Like the one minute mile, they said it couldn’t be done. But if anyone can do it, Los Angeles can. The city that never stops spending taxpayer money on the social problems that it manufactures has been trying for a while to break the one million mark to create apartments for drug addicted mentally ill bums. Or, in wokespeak, the ‘homeless’ or better yet ‘unhoused’.

If only we spent more money on the homeless, they insist, we could fix the social problem.

Back in 2018, I noted that after billions in tax hikes and bond issues, “the homeless housing being approved costs an average at $479,000 per unit.

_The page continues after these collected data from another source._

-- ==== Sys2Proof/Machine/Control.lean ====
section
/-! DEFINITION. JMPR and JMP (R203 to R206). Neither checks its target (R205). -/

namespace Sys2Proof.Machine

/-- R203: `pc <- (PC + sext_16(params)) mod 2^16`, with PC already past the instruction word. -/
def execJmpr (offset : Int) (s : State) : Answer := .next (s.setPc (s.pc + sext16 offset))

/-- R204: taken if the condition holds; not taken if it does not, or if the code has no test (R202). PC is
already past the operand word. -/
def execJmp (cond : CondCode) (target : Word) (s : State) : Answer :=
  match s.evalCond cond with
  | some true => .next (s.setPc target)
  | some false => .next s
  | none => .next s

end Sys2Proof.Machine
end

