-- ==== Sys2Proof/Certificates/Slice0/Obligations.lean ====
section
/-! DEFINITION. The statements for the provers, each from the rules of spec/ its docstring names. Where a clause rests on a
choice that the spec marks as its own (a decision D<n> of 92_eei_decisions.md, or a sentence marked derived) or on an entry of
the assumption log, the docstring says so. -/

namespace Sys2Proof.Claims
open Sys2Proof Sys2Proof.Machine

/-! ## What the statements are written in -/

/-- R81: the instruction word with the opcode in bits 15 to 8, H in bits 7 to 4 and L in bits 3 to 0. -/
def word (opcode : Byte) (h l : Nibble) : Word := (opcode ++ h ++ l : BitVec (8 + 4 + 4))

/-- R81: the instruction word with the opcode and the whole params byte. -/
def wordOfParams (opcode params : Byte) : Word := (opcode ++ params : BitVec (8 + 8))

/-- R20: the nibble that holds a register's index. -/
def nib (r : Reg) : Nibble := BitVec.ofNat 4 r.val

/-- R89: the 237 illegal opcode bytes, as the ranges the rule lists. -/
def illegalByte (b : Byte) : Bool :=
  let n := b.toNat
  (0x04 ≤ n && n ≤ 0x0F) || (0x12 ≤ n && n ≤ 0x1F) || (0x22 ≤ n && n ≤ 0x2F) || (0x34 ≤ n && n ≤ 0x3F)
    || (0x43 ≤ n && n ≤ 0x4F) || (0x52 ≤ n && n ≤ 0xF7) || (0xF9 ≤ n && n ≤ 0xFE)

/-- R113: the opcodes that fetch an operand word. -/
def takesOperand (b : Byte) : Bool := b = 0x03#8 || b = 0x42#8 || b = 0x51#8

/-- R87: the bits of the instruction word that are no ignored field. -/
def usedBits (b : Byte) : Word :=
  if b = 0xFF#8 ∨ b = 0xF8#8 then 0xFF00#16
  else if b = 0x30#8 ∨ b = 0x51#8 then 0xFF0F#16
  else if b = 0x03#8 ∨ b = 0x42#8 then 0xFFF0#16
  else 0xFFFF#16

/-- R56, rows 3: the data address of an instruction word, `x[L]` or `x[H]`. -/
def dataAddress (w : Word) (s : State) : Option Word :=
  if opcodeField w = 0x00#8 ∨ opcodeField w = 0x11#8 then some (s.readReg (lowNibble w).toFin)
  else if opcodeField w = 0x10#8 then some (s.readReg (highNibble w).toFin)
  else none

/-- R25: the condition flags an instruction writes, as a mask of FLAGS. -/
def condMask : Instr → Word
  | .loadInd _ _ | .loadImm4 _ _ | .loadReg _ _ | .loadImm16 _ _ | .storeIndReg _ _ | .storeIndImm4 _ _
  | .lnot _ | .land _ _ | .lor _ _ | .lxor _ _ => 0x0003#16
  | .add _ _ | .adc _ _ | .cmpReg _ _ | .cmpImm4 _ _ | .cmpImm16 _ _ => 0x000F#16
  | .jmpr _ | .jmp _ _ | .nop | .halt => 0x0000#16

/-- R21: the general register an instruction writes. -/
def destination : Instr → Option Reg
  | .loadInd d _ | .loadImm4 d _ | .loadReg d _ | .loadImm16 d _ | .add d _ | .adc d _ | .land d _ | .lor d _
  | .lxor d _ | .lnot d => some d
  | .storeIndReg _ _ | .storeIndImm4 _ _ | .cmpReg _ _ | .cmpImm4 _ _ | .cmpImm16 _ _ | .jmpr _ | .jmp _ _
  | .nop | .halt => none

/-- R122: the formal OVERFLOW formula. -/
def addOverflow (op1 op2 r : Word) : Prop := ((~~~(op1 ^^^ op2)) &&& (op1 ^^^ r) &&& 0x8000#16) ≠ 0#16

/-- R124: OVERFLOW of a compare under each SUB_OVERFLOW_RULE. -/
def subOverflow (rule : SubOverflowRule) (op1 op2 r : Word) : Prop :=
  match rule with
  | .formulaAsWritten => ((~~~(op1 ^^^ op2)) &&& (op1 ^^^ r) &&& 0x8000#16) ≠ 0#16
  | .trueSigned => ((op1 ^^^ op2) &&& (op1 ^^^ r) &&& 0x8000#16) ≠ 0#16

/-- R9: a value outside the 16-bit two's-complement range. -/
def outsideSigned (x : Int) : Prop := x < -32768 ∨ 32767 < x

/-- R190 to R192: what a compare of `op1` with `op2` does. -/
def Compares (op1 op2 : Word) (s t : State) : Prop :=
  WritesFlagsOnly (op1 - op2) (op1.toNat < op2.toNat) (subOverflow s.cfg.subOverflowRule op1 op2 (op1 - op2)) s t

/-- R190, R191, R192: the operands `op1` and `op2` of an instruction, if it is one of the three compares. -/
def compareOperands (i : Instr) (s : State) : Option (Word × Word) :=
  match i with
  | .cmpReg acc reg => some (s.readReg acc, s.readReg reg)
  | .cmpImm4 acc imm => some (s.readReg acc, BitVec.ofNat 16 imm.toNat)
  | .cmpImm16 acc imm16 => some (s.readReg acc, imm16)
  | .nop | .halt | .loadInd _ _ | .loadImm4 _ _ | .loadReg _ _ | .loadImm16 _ _ | .storeIndReg _ _
  | .storeIndImm4 _ _ | .add _ _ | .adc _ _ | .lnot _ | .land _ _ | .lor _ _ | .lxor _ _ | .jmpr _ | .jmp _ _ => none

/-- R55: one access of a cycle, made only where its address exists. -/
def madeIfItExists (kind : AccessKind) (addr : Word) (s : State) : List Access :=
  if addr.toNat < s.cfg.memWords then [{ kind := kind, addr := addr }] else []

/-- R56, R55: the accesses of a running cycle, in order, written from the rule's table: the instruction fetch at PC; then, if that
was made, the operand fetch at PC + 1 of a two-word opcode, or the data read of LOAD ind, or the data write of a STORE. -/
def tableAccesses (s : State) : List Access :=
  let w := s.memRead s.pc
  if s.pc.toNat < s.cfg.memWords then
    { kind := .instructionFetch, addr := s.pc }
      :: ((if takesOperand (opcodeField w) then madeIfItExists .operandFetch (s.pc + 1#16) s else [])
        ++ match dataAddress w s with
          | some a => madeIfItExists (if opcodeField w = 0x00#8 then .dataRead else .dataWrite) a s
          | none => [])
  else []

end Sys2Proof.Claims

open Sys2Proof Sys2Proof.Machine Sys2Proof.Claims

/-! ## System instructions -/

/-- R140: NOP changes nothing; by R110 the fetch is all its cycle does. That every params byte is a NOP is the spec's
decision D9. -/
def Obligations.NopChangesNothing : Prop :=
  (∀ (p : Byte) (rest : List Word), decode (wordOfParams 0xFF p :: rest) = .ok (.nop, rest))
  ∧ ∀ s : State, Machine.exec .nop s = .next s

/-- R141: HALT sets FLAGS.HALT and writes nothing else; the fault record is kept (decision D7). That every params byte is a
HALT is decision D9. -/
def Obligations.HaltSetsOnlyTheHaltBit : Prop :=
  (∀ (p : Byte) (rest : List Word), decode (wordOfParams 0xF8 p :: rest) = .ok (.halt, rest))
  ∧ ∀ s : State, ∃ t, Machine.exec .halt s = .next t ∧ t.halted = true
      ∧ FlagsKeptBut 0x0100#16 s t ∧ RegsKept s t ∧ MemKept s t ∧ SpecialsKept s t ∧ t.pc = s.pc

/-! ## Loads -/

/-- R150, R156: LOAD ind loads the word at the register's address, with Z and N from it, or traps where the address does not
exist. That C and V are kept is decision D11; the state after the trap is decisions D6 and D8. -/
def Obligations.LoadIndLoadsOrTraps : Prop :=
  (∀ (h l : Reg) (rest : List Word), decode (word 0x00 (nib h) (nib l) :: rest) = .ok (.loadInd h l, rest))
  ∧ (∀ (h l : Reg) (s : State), (s.readReg l).toNat < s.cfg.memWords →
      ∃ t, Machine.exec (.loadInd h l) s = .next t ∧ WritesRegZN h (s.memRead (s.readReg l)) s t)
  ∧ ∀ (h l : Reg) (s : State), s.cfg.memWords ≤ (s.readReg l).toNat →
      ∃ t, Machine.exec (.loadInd h l) s = .next t
        ∧ TrapEntered .addressOutOfRange (s.readReg l) s t

/-- R151, R83: LOAD imm4 loads the nibble zero-extended (decision D10); C and V are kept (decision D11). -/
def Obligations.LoadImm4LoadsTheNibble : Prop :=
  (∀ (h : Reg) (i : Nibble) (rest : List Word), decode (word 0x01 (nib h) i :: rest) = .ok (.loadImm4 h i, rest))
  ∧ ∀ (h : Reg) (i : Nibble) (s : State),
      ∃ t, Machine.exec (.loadImm4 h i) s = .next t ∧ WritesRegZN h (BitVec.ofNat 16 i.toNat) s t ∧ t.flagN = false

/-- R152: LOAD reg copies a register and sets Z and N from it; C and V are kept (decision D11). -/
def Obligations.LoadRegCopiesTheRegister : Prop :=
  (∀ (h l : Reg) (rest : List Word), decode (word 0x02 (nib h) (nib l) :: rest) = .ok (.loadReg h l, rest))
  ∧ ∀ (h l : Reg) (s : State), ∃ t, Machine.exec (.loadReg h l) s = .next t ∧ WritesRegZN h (s.readReg l) s t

Two run at $650,000.”

Of course it just kept rising. “Two years later, the cost of an average unit hit $531,000, with some apartments going up to $746,000. Unable to build apartments for less than the cost of a mansion, Los Angeles launched a pilot program to build 8×8 aluminum sheds for the homeless for only $130,000 each. The homeless had been setting up their own tent encampments for free. So the city launched a pilot program to have the government set up tents for the homeless for only $2,600 per tent.”

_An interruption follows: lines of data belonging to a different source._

-- ==== Sys2Proof/Tests/Slice0.lean ====
section
/-! SUPPORT. The model's own tests, one step each, with results from spec/95_test_vectors.md and words written out from the
encodings of spec/30_encoding.md R82 and R88; and a witness for the hypotheses of each obligation that has any. -/

namespace Sys2Proof.Tests
open Sys2Proof Sys2Proof.Machine Sys2Proof.Claims

/-! ## Small states -/

/-- Right after reset, with words at 0x0100 (R264). -/
def prog (ws : List Word) : State := State.reset.loadmem ws ws.length 0x0100

/-- The state with one register set. -/
def reg (r : Reg) (v : Word) (s : State) : State := s.writeReg r v

/-- The state with FLAGS set. -/
def flags (f : Word) (s : State) : State := s.setFlags f

/-- The state with a capacity of N words. -/
def capacity (n : Nat) (s : State) : State := { s with cfg := { s.cfg with memWords := n } }

/-- The state with SUB_OVERFLOW_RULE = true_signed. -/
def trueSigned (s : State) : State := { s with cfg := { s.cfg with subOverflowRule := .trueSigned } }

/-- The state with ADC_RULE = full_sum. -/
def fullSum (s : State) : State := { s with cfg := { s.cfg with adcRule := .fullSum } }

/-- The state after one `run_once`. -/
def after (s : State) : State :=
  match step s with
  | .next t => t
  | .fault _ => s
  | .refused _ => s

/-- A register, FLAGS and PC after one `run_once`. -/
def seen (r : Reg) (s : State) : Word × Word × Word := ((after s).readReg r, (after s).flags, (after s).pc)

/-! ## Well-formedness: the one check, and ill-formed terms it refuses (R85) -/

theorem test_wellFormed_refuses_offset_128 : (Instr.jmpr 128).wellFormed = false := by decide
theorem test_wellFormed_refuses_offset_minus_129 : (Instr.jmpr (-129)).wellFormed = false := by decide
theorem test_wellFormed_takes_offset_127 : (Instr.jmpr 127).wellFormed = true := by decide
theorem test_wellFormed_takes_offset_minus_128 : (Instr.jmpr (-128)).wellFormed = true := by decide

/-! ## Decoding, one word of each row of R88, bit by bit -/

theorem test_decode_nop : decode [0b1111111111111111#16] = .ok (.nop, []) := by decide
theorem test_decode_halt : decode [0b1111100010101011#16] = .ok (.halt, []) := by decide
theorem test_decode_loadInd : decode [0b0000000000100001#16] = .ok (.loadInd 2 1, []) := by decide
theorem test_decode_loadImm4 : decode [0b0000000110101000#16] = .ok (.loadImm4 10 8#4, []) := by decide
theorem test_decode_loadReg : decode [0b0000001000110101#16] = .ok (.loadReg 3 5, []) := by decide
theorem test_decode_loadImm16 :
    decode [0b0000001111110111#16, 0x8000#16] = .ok (.loadImm16 15 0x8000#16, []) := by decide
theorem test_decode_storeIndReg : decode [0b0001000001010010#16] = .ok (.storeIndReg 5 2, []) := by decide
theorem test_decode_storeIndImm4 : decode [0b0001000111110000#16] = .ok (.storeIndImm4 15#4 0, []) := by decide
theorem test_decode_add : decode [0b0010000000010010#16] = .ok (.add 1 2, []) := by decide
theorem test_decode_adc : decode [0b0010000100010010#16] = .ok (.adc 1 2, []) := by decide
theorem test_decode_lnot : decode [0b0011000011110100#16] = .ok (.lnot 4, []) := by decide
theorem test_decode_land : decode [0b0011000100010010#16] = .ok (.land 1 2, []) := by decide
theorem test_decode_lor : decode [0b0011001000010010#16] = .ok (.lor 1 2, []) := by decide
theorem test_decode_lxor : decode [0b0011001101100111#16] = .ok (.lxor 6 7, []) := by decide
theorem test_decode_cmpReg : decode [0b0100000000010010#16] = .ok (.cmpReg 1 2, []) := by decide
theorem test_decode_cmpImm4 : decode [0b0100000100110101#16] = .ok (.cmpImm4 3 5#4, []) := by decide
theorem test_decode_cmpImm16 :
    decode [0b0100001000101111#16, 0xFFFF#16] = .ok (.cmpImm16 2 0xFFFF#16, []) := by decide
theorem test_decode_jmpr : decode [0b0101000010000000#16] = .ok (.jmpr (-128), []) := by decide
theorem test_decode_jmp : decode [0b0101000111111110#16, 0x01FE#16] = .ok (.jmp 14 0x01FE#16, []) := by decide

/-- R89, R80: the refusals of the decoder, by name. -/
theorem test_decode_refuses :
    decode [0x1200#16] = .error (.illegalOpcode 0x12#8) ∧ decode [0x4300#16, 0x1234#16] = .error (.illegalOpcode 0x43#8)
      ∧ decode [0x5101#16] = .error .noOperandWord ∧ decode [] = .error .noInstructionWord := by decide

/-- The numbering of spec/opcode_table.json: the first word in bits 15 to 0, the second above it. -/
theorem test_table_word_numbering : decodeTableWord 32 0x12340350 = some (.loadImm16 5 0x1234#16)
    ∧ decodeTableWord 16 0x5101 = some (.jmp 1 0x0000#16) := by decide

/-! ## FLAGS (R24) -/

theorem test_flag_bits :
    (flags 0x0001 State.reset).flagZ = true ∧ (flags 0x0002 State.reset).flagN = true
      ∧ (flags 0x0004 State.reset).flagV = true ∧ (flags 0x0008 State.reset).flagC = true
      ∧ (flags 0x0100 State.reset).halted = true ∧ (flags 0xFEF0 State.reset).halted = false := by decide

/-! ## System (spec/95 S2, S3, S5, S9) -/

theorem test_nop_S2 : seen 0 (flags 0x000F (prog [0xFFFF])) = (0x0000#16, 0x000F#16, 0x0101#16) := by decide
theorem test_nop_wraps_S9 : (after { State.reset.memWrite 0xFFFF 0xFF00 with pc := 0xFFFF#16 }).pc = 0x0000#16 := by decide
theorem test_halt_S3 : seen 0 (flags 0x0009 (prog [0xF800])) = (0x0000#16, 0x0109#16, 0x0101#16)
    ∧ (after (prog [0xF800])).faultRecord = (.none, 0x0000#16) := by decide
theorem test_illegal_S5 : seen 0 (flags 0x0005 (prog [0x1200])) = (0x0000#16, 0x0105#16, 0x0101#16)
    ∧ (after (prog [0x1200])).faultRecord = (.illegalOpcode, 0x0100#16) ∧ (after (prog [0x1200])).ir = 0x1200#16 := by decide

/-! ## Loads and stores (spec/95 M1 to M20, from FLAGS = 0x000C) -/

theorem test_loadInd_M1 :
    seen 2 (flags 0x000C (reg 1 0x0200 ((prog [0x0021]).memWrite 0x0200 0x8001))) = (0x8001#16, 0x000E#16, 0x0101#16) := by
  decide
theorem test_loadInd_traps_M4 :
    let s := capacity 0x0200 (flags 0x000C (reg 1 0x0200 (prog [0x0021])))
    seen 2 s = (0x0000#16, 0x010C#16, 0x0101#16) ∧ (after s).faultRecord = (.addressOutOfRange, 0x0200#16) := by decide
theorem test_loadImm4_M7 : seen 10 (flags 0x000C (prog [0x01A8])) = (0x0008#16, 0x000C#16, 0x0101#16) := by decide
theorem test_loadReg_M8 :
    seen 3 (flags 0x000C (reg 3 0x7777 (prog [0x0235]))) = (0x0000#16, 0x000D#16, 0x0101#16) := by decide
theorem test_loadImm16_M11 : seen 15 (flags 0x000C (prog [0x03F7, 0x8000])) = (0x8000#16, 0x000E#16, 0x0102#16) := by decide
theorem test_loadImm16_operand_traps_M12 :
    let s := { capacity 0x0200 (flags 0x000C (State.reset.memWrite 0x01FF 0x0350)) with pc := 0x01FF#16 }
    seen 5 s = (0x0000#16, 0x010C#16, 0x0200#16) ∧ (after s).faultRecord = (.addressOutOfRange, 0x0200#16) := by decide
theorem test_storeIndReg_M16 :
    let s := flags 0x000C (reg 2 0x9000 (reg 5 0x0200 (prog [0x1052])))
    (after s).memRead 0x0200 = 0x9000#16 ∧ (after s).flags = 0x000E#16 := by decide
theorem test_storeIndReg_traps_M17 :
    let s := capacity 0x0200 (flags 0x000C (reg 1 0xFFFF (prog [0x1012])))
    (after s).mem = s.mem ∧ (after s).flags = 0x010C#16 ∧ (after s).faultRecord = (.addressOutOfRange, 0xFFFF#16) := by decide
theorem test_storeIndImm4_M18 :
    let s := flags 0x000C (prog [0x11F0])
    (after s).memRead 0x0000 = 0x000F#16 ∧ (after s).flags = 0x000C#16 := by decide
theorem test_storeIndImm4_M20 :
    let s := reg 1 0x0101 (prog [0x1101, 0xF800])
    (after s).memRead 0x0101 = 0x0000#16 ∧ (after s).flags = 0x0001#16 := by decide

/-! ## Arithmetic (spec/95 2.3, 2.4) -/

theorem test_add_overflow : seen 1 (reg 1 0x7FFF (reg 2 0x0001 (prog [0x2012]))) = (0x8000#16, 0x0006#16, 0x0101#16) := by
  decide
theorem test_add_same_register : seen 1 (reg 1 0x8001 (prog [0x2011])) = (0x0002#16, 0x000C#16, 0x0101#16) := by decide
theorem test_adc_increment_then_add :
    seen 1 (flags 0x0008 (reg 1 0x7FFF (reg 2 0x0000 (prog [0x2112])))) = (0x8000#16, 0x0002#16, 0x0101#16)
      ∧ seen 2 (flags 0x0008 (reg 2 0x0003 (prog [0x2122]))) = (0x0007#16, 0x0000#16, 0x0101#16) := by decide
theorem test_adc_full_sum :
    seen 1 (fullSum (flags 0x0008 (reg 1 0x7FFF (reg 2 0x0000 (prog [0x2112]))))) = (0x8000#16, 0x0006#16, 0x0101#16)
      ∧ seen 1 (fullSum (flags 0x0008 (reg 1 0xFFFF (prog [0x2112])))) = (0x0000#16, 0x0009#16, 0x0101#16) := by decide

/-! ## Logic (spec/95 G3, G4, G6, G8, from FLAGS = 0x000C) -/

theorem test_lnot_G3 : seen 4 (flags 0x000C (prog [0x30F4])) = (0xFFFF#16, 0x000E#16, 0x0101#16) := by decide
theorem test_land_G4 :
    seen 1 (flags 0x000C (reg 1 0xF0F0 (reg 2 0x0FF0 (prog [0x3112])))) = (0x00F0#16, 0x000C#16, 0x0101#16) := by decide
theorem test_lor_G6 :
    seen 1 (flags 0x000C (reg 1 0x8000 (reg 2 0x0001 (prog [0x3212])))) = (0x8001#16, 0x000E#16, 0x0101#16) := by decide
theorem test_lxor_G8 :
    seen 6 (flags 0x000C (reg 6 0x1234 (reg 7 0x00FF (prog [0x3367])))) = (0x12CB#16, 0x000C#16, 0x0101#16) := by decide

/-! ## Compare (spec/95 2.6) -/

theorem test_cmpReg_formula_as_written :
    seen 1 (reg 1 0x0000 (reg 2 0x0001 (prog [0x4012]))) = (0x0000#16, 0x000E#16, 0x0101#16)
      ∧ seen 1 (reg 1 0xFFFF (reg 2 0xFFFF (prog [0x4012]))) = (0xFFFF#16, 0x0005#16, 0x0101#16) := by decide
theorem test_cmpReg_true_signed :
    seen 1 (trueSigned (reg 1 0x8000 (reg 2 0x0001 (prog [0x4012])))) = (0x8000#16, 0x0004#16, 0x0101#16)
      ∧ seen 1 (trueSigned (reg 1 0x0000 (reg 2 0x0001 (prog [0x4012])))) = (0x0000#16, 0x000A#16, 0x0101#16) := by decide
theorem test_cmpImm4 : seen 3 (reg 3 0x0003 (prog [0x4135])) = (0x0003#16, 0x000E#16, 0x0101#16) := by decide
theorem test_cmpImm16 : seen 2 (prog [0x422F, 0xFFFF]) = (0x0000#16, 0x0008#16, 0x0102#16)
    ∧ seen 2 (reg 2 0x1234 (prog [0x4220, 0x1234])) = (0x1234#16, 0x0001#16, 0x0102#16) := by decide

And rising some more. “By 2020, the average cost of apartments for the homeless was at $531,000 and by 2022, a city audit found that one project was running to $837,000 for each unit. An audit blamed “a lot of consultants”.

Now, Los Angeles has done it, just in time for the Olympics, it’s broken the million mark.

Los Angeles homeless people are being put up in brand new apartments in ritzy neighborhoods that cost taxpayers up to $1.5 million per room, the California Post can reveal. The records show that In West Hollywood, the 20-room Holloway Motel was bought and overhauled for roughly $22 million, or about $1.05 million per unit.

Congratulations to California which has spent billions of dollars on fixing ‘homelessness’ by giving junkies units for the cost of mansions in the rest of the country.

LA’s 2025 homeless count stood at 43,695. Its homeless count was at 41,980 in 2022.

(Note: LAHSA, the agency responsible for the homeless count, is being shuttered because no one can account where the money went.)

Let’s see if we can break the $2 million barrier next.